Eliot's favorite breakfast place

by NienteZero



Category: Leverage
Genre: Breakfast, Food, Multi
Language: English
Status: Completed
Published: 2019-10-19
Updated: 2019-10-19
Packaged: 2020-12-23 22:47:41
Rating: General Audiences
Warnings: No Archive Warnings Apply
Chapters: 1
Words: 648
Publisher: archiveofourown.org
Story URL: https://archiveofourown.org/works/21089054
Author URL: https://archiveofourown.org/users/NienteZero/pseuds/NienteZero
Summary: Quick series of sketches from a prompt





	Eliot's favorite breakfast place

There were a lot of places that Eliot might say were his favorite breakfast place.

His favorite breakfast place in Portland was Voodoo Doughnuts. Not because of the doughnuts which were way too sugary for his tastes.

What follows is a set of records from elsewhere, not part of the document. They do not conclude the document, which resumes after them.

/-- A requester at a home slice: agents 0 to 1,215 are the caches of R231, 1,216 stands for every engine without one;
with the regulator's master and class (R303). `debug` marks the debug port, whose reach its level bounds (R24, R469). -/
structure Requester where
  agent : Fin 1217
  master : Fin 1205
  cls : BitVec 3
  debug : Bool := false
  deriving DecidableEq, Repr

/-- What befalls an access of a home to its stack: a first read that is bad with a good retry, two bad reads (R298), or write data
with bad parity (R297; log 11). -/
inductive HbmStrike
  | once | twice | parity
  deriving DecidableEq, Repr

/-- Bits that have changed in a stored byte since it was last written: byte 64 is the check byte, bit 8 the parity bit
(R238, R239; log 11). -/
structure Upset where
  byte : Fin 65
  flip : BitVec 9
  deriving DecidableEq, Repr

/-- One lane's part of an atomic request: byte offset in the line, operand, compare value (R178, R179). -/
structure AtomLane where
  off : Nat
  val : Word64
  cmp : Word64 := 0
  deriving DecidableEq, Repr

/-- A row of matrix results or accumulator memory found uncorrectable: entry and column (R152; log 11). -/
structure AccUpset where
  entry : Fin 512
  column : Fin 32
  deriving DecidableEq, Repr

/-- What a fault of the array has done to a row of a pass (R145, R152; log 15): bits changed in the sums of its columns, bits
changed in the result of the checksum column, and a column whose accumulator entry is found uncorrectable. -/
structure RowUpset where
  cells : List (Fin 32 × Word32) := []
  check : Word32 := 0
  acc : Option (Fin 32) := none
  deriving DecidableEq, Repr

/-- A transport packet: the fields of its header and its payload (R324). `fields` is 0x14 to 0x1F. -/
structure Packet where
  dst : BitVec 16
  src : BitVec 16
  typ : Byte
  hop : Byte := 32
  dgen : Byte := 0
  sgen : Byte := 0
  len : BitVec 13 := 0
  vc : BitVec 2 := 0
  rsv : Bool := false
  tag : BitVec 16 := 0
  seq : Word32 := 0
  crc : Word32 := 0
  fields : BitVec 96 := 0
  payload : List Byte := []
  deriving DecidableEq, Repr

/-- What training a link came to: its lane maps, three bits for each logical lane, and the receive lanes out of service (R314,
R338; log 11). -/
structure LaneMaps where
  rx : BitVec 12 := 0x688
  tx : BitVec 12 := 0x688
  bad : BitVec 5 := 0
  deriving DecidableEq, Repr

/-- A waggle box (R366). -/
inductive BoxId
  | h2c (c : CoreNo)
  | c2h (c : CoreNo)
  | h2m (i : Fin 4)
  | m2h (i : Fin 4)
  | m2r (n : RegionNo)
  | r2m (n : RegionNo)
  deriving DecidableEq, Repr

/-- Who works on a box: a requester of control space, or the region controller whose box it is (R366). -/
inductive Boxer
  | via (b : By)
  | controller
  deriving DecidableEq, Repr

/-- What is asked of the post service (R373): to post a message, to withdraw one by its handle, or, after a box's EMPTY event or
a domain's power-up, to try a box again. -/
inductive PostOp
  | post (box : BoxId) (hdr : Word32) (data : BitVec 512)
  | withdraw (handle : Nat)
  | retry (box : BoxId)
  deriving DecidableEq, Repr


/-- Where a management request comes from (R466, R470, R484): the management port, a device that sent MFRAME packets, or the
debug port. -/
inductive FrameSrc
  | port
  | device (dev : BitVec 16)
  | debug
  deriving DecidableEq, Repr

/-- OTP bits that a write fails to set: they read back as they were (R454; log 11). -/
structure OtpMiss where
  policy : Byte := 0
  hash : BitVec 512 := 0
  enrolled : Bool := false
  lifecycle : BitVec 3 := 0
  purgeDone : Bool := false
  deriving DecidableEq, Repr

/-- How a freeze is asked for (R474). -/
inductive FreezeVia
  | pin
  | jtag
  | ctl (b : By) (v : Word32)
  deriving DecidableEq, Repr

/-- A path whose drop per ampere is checked: a feed, or a footprint's compute rail (R420, R421). -/
inductive SupplyPath
  | feed (f : FeedNo)
  | vertical (n : RegionNo)
  deriving DecidableEq, Repr

/-- A temperature sensor (R432): a tower sensor by layer and footprint, a link die's, a stack's. -/
inductive SensorId
  | tower (layer : Fin 4) (n : RegionNo)
  | linkDie (d : Fin 4)
  | stack (st : StackNo)
  deriving DecidableEq, Repr

/-- The comparators of a sensor (R434). -/
inductive Threshold
  | warning
  | throttle
  | shutdown
  deriving DecidableEq, Repr

/-- A footprint's load at a cross-check (R438; log 11): the powers of its comb rail groups in mW, its compute current in 10 mA. -/
structure FpLoad where
  n : RegionNo
  comb0 : Nat
  comb1 : Nat
  compute : Nat
  deriving DecidableEq, Repr

/-- What the tests and trainings of one start come to (R396 to R409; log 11): everything that the hardware finds out as it
starts, each list naming the units that fail. -/
structure StartRun where
  /-- rails up, crystal good and datum clock locked -/
  rails : Bool := true
  /-- the entropy source passes its start-up test -/
  entropy : Bool := true
  /-- the learned list in the NVM has no valid copy -/
  learnedLost : Bool := false
  phases : List (Fin 288) := []
  /-- the essential base-die units pass -/
  base : Bool := true
  ports : List (Fin 96) := []
  /-- UCIe ports, by link die, whose loopback fails; they are essential -/
  ucie : List (Fin 4) := []
  hosts : List HostNo := []
  slices : List SliceNo := []
  /-- a stack reads 105 °C or more in the first millisecond of step 5 -/
  hot : Bool := false
  retrained : List StackNo := []
  /-- stacks that fail training -/
  untrained : List StackNo := []
  sites : List SiteNo := []
  /-- sites that end the swarm trial failed -/
  trial : List SiteNo := []
  /-- the Linux image in the carve-out is the one recorded -/
  linuxKept : Bool := true
  /-- the runtime answers -/
  answers : Bool := true
  /-- what the words of a raised anti-rollback counter read back before one reads back right -/
  arbReads : List Word64 := []
  /-- milliseconds from the start of step 1 -/
  ms : Word32 := 0
  deriving DecidableEq, Repr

But because watching Parker try different flavors would always make him smile. It was a sweet routine. About once a month they'd go and he'd let Alec and Parker pick a dozen while he grumbled about the horrifying selections. 'Bubble gum dust', really? Then he and Alec would try to keep at least a couple of doughnuts free of bite marks while Parker got increasingly giggly, and Alec bitched about Eliot's perfectly reasonable complaints.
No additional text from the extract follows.